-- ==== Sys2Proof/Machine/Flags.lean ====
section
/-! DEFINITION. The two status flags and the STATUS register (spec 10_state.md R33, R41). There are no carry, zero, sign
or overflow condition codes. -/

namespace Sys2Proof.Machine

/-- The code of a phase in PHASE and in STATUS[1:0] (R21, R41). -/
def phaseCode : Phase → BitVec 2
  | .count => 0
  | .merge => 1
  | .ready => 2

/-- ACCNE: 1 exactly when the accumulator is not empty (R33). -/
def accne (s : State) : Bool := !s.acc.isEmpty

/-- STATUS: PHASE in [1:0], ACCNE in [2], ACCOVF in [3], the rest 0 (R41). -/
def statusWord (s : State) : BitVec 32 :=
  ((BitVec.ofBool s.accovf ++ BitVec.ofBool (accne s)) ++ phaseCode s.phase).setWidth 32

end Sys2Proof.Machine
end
════
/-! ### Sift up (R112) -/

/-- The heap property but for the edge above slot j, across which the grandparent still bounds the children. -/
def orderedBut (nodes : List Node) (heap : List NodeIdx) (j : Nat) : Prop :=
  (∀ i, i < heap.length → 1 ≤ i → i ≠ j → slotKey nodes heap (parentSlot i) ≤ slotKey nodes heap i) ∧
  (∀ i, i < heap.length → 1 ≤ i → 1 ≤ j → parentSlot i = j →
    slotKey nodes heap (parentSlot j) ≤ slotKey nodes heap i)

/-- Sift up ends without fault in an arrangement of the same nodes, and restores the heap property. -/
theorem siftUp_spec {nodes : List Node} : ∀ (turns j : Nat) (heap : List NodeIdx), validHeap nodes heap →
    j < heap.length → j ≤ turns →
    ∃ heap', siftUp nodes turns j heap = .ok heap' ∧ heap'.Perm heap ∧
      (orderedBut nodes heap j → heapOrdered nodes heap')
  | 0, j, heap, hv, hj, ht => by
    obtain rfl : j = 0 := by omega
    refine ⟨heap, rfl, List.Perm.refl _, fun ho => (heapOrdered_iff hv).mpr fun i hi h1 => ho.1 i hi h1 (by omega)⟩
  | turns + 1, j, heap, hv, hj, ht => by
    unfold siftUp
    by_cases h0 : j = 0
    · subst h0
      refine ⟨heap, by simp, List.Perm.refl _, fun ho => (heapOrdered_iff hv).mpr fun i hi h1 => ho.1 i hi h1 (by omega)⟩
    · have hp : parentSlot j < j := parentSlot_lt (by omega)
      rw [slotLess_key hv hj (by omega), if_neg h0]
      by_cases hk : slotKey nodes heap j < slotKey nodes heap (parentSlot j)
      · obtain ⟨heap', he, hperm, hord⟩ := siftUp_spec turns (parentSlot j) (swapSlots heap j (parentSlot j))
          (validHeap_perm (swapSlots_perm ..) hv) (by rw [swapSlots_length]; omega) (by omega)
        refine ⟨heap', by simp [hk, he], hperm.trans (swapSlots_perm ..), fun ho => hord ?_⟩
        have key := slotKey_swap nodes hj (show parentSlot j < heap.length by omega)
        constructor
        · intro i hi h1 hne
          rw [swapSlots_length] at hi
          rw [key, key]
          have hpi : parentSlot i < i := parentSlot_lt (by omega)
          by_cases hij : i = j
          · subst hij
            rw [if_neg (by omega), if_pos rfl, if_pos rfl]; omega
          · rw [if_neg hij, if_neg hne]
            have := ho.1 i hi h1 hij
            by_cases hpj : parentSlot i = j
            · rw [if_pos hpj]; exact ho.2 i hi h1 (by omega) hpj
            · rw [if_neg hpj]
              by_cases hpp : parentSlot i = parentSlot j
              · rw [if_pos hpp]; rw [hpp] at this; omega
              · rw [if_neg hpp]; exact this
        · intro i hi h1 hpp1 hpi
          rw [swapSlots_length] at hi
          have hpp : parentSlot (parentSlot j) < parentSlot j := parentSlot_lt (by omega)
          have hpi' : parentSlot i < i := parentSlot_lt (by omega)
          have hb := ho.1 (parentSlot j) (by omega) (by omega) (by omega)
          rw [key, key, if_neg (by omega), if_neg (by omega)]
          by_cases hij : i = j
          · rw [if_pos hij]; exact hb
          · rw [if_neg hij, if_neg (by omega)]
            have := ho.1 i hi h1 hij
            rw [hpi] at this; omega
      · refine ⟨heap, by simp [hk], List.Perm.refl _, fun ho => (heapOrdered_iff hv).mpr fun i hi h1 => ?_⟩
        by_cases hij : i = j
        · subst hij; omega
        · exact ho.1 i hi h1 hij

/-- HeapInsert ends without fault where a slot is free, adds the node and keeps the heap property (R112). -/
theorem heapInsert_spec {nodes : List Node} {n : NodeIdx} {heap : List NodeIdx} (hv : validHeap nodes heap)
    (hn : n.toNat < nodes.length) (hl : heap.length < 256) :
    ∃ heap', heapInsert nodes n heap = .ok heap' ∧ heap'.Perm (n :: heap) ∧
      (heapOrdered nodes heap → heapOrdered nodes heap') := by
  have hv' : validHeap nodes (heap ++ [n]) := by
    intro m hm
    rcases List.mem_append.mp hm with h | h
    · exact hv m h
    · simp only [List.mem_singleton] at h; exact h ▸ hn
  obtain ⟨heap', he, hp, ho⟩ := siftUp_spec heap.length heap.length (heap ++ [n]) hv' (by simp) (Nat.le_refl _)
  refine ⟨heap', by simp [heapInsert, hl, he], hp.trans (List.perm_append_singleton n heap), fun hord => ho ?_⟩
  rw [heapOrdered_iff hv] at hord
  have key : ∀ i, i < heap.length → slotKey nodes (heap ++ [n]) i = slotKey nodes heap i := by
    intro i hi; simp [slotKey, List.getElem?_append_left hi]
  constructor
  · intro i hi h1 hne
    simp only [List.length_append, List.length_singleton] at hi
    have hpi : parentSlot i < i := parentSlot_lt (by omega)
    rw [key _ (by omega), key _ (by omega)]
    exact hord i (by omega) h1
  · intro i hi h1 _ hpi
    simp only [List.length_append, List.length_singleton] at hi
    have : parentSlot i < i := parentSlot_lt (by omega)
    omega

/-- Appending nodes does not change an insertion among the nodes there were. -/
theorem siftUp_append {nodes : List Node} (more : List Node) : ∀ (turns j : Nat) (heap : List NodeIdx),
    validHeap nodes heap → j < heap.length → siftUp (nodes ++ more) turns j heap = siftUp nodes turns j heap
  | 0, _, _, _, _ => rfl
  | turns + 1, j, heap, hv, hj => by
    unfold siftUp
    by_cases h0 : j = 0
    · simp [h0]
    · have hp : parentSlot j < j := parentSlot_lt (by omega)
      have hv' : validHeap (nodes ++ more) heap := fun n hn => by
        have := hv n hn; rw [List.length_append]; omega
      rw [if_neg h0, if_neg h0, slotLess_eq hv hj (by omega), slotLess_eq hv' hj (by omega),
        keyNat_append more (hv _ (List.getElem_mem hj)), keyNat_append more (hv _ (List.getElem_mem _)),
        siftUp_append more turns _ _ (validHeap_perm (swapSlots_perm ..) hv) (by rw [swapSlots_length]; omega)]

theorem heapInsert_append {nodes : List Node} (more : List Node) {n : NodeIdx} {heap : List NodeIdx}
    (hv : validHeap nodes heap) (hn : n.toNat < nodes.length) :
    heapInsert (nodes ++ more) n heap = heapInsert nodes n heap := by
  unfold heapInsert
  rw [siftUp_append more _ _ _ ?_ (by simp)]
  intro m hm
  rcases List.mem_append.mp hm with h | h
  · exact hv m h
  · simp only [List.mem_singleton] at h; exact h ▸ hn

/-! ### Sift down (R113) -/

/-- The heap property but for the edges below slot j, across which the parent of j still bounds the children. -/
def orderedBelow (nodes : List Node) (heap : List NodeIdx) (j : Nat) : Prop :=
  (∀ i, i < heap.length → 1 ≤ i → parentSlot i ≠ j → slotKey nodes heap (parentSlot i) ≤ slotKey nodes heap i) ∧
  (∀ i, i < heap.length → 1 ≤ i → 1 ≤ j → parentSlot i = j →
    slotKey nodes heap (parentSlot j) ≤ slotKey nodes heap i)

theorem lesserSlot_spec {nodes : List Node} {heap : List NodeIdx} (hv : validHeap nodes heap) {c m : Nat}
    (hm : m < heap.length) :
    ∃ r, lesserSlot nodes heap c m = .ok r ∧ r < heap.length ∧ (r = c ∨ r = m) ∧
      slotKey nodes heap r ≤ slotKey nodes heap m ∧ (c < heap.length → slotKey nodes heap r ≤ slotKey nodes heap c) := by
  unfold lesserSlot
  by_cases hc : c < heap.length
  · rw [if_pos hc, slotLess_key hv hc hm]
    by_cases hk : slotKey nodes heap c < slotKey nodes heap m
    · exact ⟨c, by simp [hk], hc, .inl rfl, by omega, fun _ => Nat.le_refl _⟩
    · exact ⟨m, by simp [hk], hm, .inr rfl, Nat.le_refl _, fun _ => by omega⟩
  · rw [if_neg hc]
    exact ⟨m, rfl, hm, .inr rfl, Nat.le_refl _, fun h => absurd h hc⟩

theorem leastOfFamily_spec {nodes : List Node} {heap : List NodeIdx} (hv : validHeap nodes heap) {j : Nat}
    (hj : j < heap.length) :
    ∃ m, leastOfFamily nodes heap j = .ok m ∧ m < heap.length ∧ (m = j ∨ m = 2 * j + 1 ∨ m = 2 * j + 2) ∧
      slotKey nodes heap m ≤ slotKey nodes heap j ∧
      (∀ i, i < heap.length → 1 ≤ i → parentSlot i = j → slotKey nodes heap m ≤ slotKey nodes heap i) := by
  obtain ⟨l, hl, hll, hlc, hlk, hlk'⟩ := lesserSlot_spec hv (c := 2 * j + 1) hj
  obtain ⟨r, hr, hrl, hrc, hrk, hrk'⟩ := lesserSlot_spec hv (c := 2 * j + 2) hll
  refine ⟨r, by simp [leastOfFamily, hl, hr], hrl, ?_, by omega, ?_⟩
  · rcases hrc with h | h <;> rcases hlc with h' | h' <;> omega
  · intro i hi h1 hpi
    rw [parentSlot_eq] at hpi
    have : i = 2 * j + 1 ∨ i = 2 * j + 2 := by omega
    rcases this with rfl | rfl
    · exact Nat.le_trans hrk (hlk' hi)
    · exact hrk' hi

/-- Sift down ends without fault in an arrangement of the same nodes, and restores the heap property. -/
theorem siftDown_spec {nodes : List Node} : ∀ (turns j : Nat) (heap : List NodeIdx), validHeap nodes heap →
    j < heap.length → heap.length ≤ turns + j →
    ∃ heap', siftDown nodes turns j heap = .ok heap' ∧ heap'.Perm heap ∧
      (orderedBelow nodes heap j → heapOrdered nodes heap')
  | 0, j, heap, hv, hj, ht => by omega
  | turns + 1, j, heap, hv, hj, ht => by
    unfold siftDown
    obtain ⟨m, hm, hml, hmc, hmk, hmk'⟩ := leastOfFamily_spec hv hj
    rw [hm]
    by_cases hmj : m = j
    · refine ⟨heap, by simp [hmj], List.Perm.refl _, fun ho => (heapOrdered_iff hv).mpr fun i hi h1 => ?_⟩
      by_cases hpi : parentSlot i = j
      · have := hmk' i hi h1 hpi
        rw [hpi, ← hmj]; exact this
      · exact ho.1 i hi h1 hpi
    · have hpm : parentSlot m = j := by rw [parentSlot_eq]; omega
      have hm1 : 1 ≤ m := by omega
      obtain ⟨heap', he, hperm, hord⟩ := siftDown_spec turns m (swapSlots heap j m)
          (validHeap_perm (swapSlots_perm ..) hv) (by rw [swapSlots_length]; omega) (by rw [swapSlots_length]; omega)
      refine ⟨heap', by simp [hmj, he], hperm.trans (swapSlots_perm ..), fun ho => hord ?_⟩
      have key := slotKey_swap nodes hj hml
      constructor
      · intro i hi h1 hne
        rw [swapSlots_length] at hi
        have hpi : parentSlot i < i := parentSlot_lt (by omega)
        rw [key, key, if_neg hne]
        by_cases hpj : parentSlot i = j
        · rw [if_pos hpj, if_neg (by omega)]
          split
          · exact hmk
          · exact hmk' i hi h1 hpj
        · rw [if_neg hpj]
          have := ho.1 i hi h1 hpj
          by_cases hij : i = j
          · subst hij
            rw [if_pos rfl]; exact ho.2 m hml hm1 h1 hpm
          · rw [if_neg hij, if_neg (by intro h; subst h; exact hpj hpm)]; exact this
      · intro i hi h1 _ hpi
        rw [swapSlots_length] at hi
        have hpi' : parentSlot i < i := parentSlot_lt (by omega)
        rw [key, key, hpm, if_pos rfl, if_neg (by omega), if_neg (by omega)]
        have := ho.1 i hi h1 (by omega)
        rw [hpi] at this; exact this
════
Your instructions
Starting at the line that contains "hmk' i hi h1 hpi" and stopping after the line that contains "rw [hpi] at this; exact this", write out every line exactly as it appears above, and no other line.

Answer to this problem
      · have := hmk' i hi h1 hpi
        rw [hpi, ← hmj]; exact this
      · exact ho.1 i hi h1 hpi
    · have hpm : parentSlot m = j := by rw [parentSlot_eq]; omega
      have hm1 : 1 ≤ m := by omega
      obtain ⟨heap', he, hperm, hord⟩ := siftDown_spec turns m (swapSlots heap j m)
          (validHeap_perm (swapSlots_perm ..) hv) (by rw [swapSlots_length]; omega) (by rw [swapSlots_length]; omega)
      refine ⟨heap', by simp [hmj, he], hperm.trans (swapSlots_perm ..), fun ho => hord ?_⟩
      have key := slotKey_swap nodes hj hml
      constructor
      · intro i hi h1 hne
        rw [swapSlots_length] at hi
        have hpi : parentSlot i < i := parentSlot_lt (by omega)
        rw [key, key, if_neg hne]
        by_cases hpj : parentSlot i = j
        · rw [if_pos hpj, if_neg (by omega)]
          split
          · exact hmk
          · exact hmk' i hi h1 hpj
        · rw [if_neg hpj]
          have := ho.1 i hi h1 hpj
          by_cases hij : i = j
          · subst hij
            rw [if_pos rfl]; exact ho.2 m hml hm1 h1 hpm
          · rw [if_neg hij, if_neg (by intro h; subst h; exact hpj hpm)]; exact this
      · intro i hi h1 _ hpi
        rw [swapSlots_length] at hi
        have hpi' : parentSlot i < i := parentSlot_lt (by omega)
        rw [key, key, hpm, if_pos rfl, if_neg (by omega), if_neg (by omega)]
        have := ho.1 i hi h1 (by omega)
        rw [hpi] at this; exact this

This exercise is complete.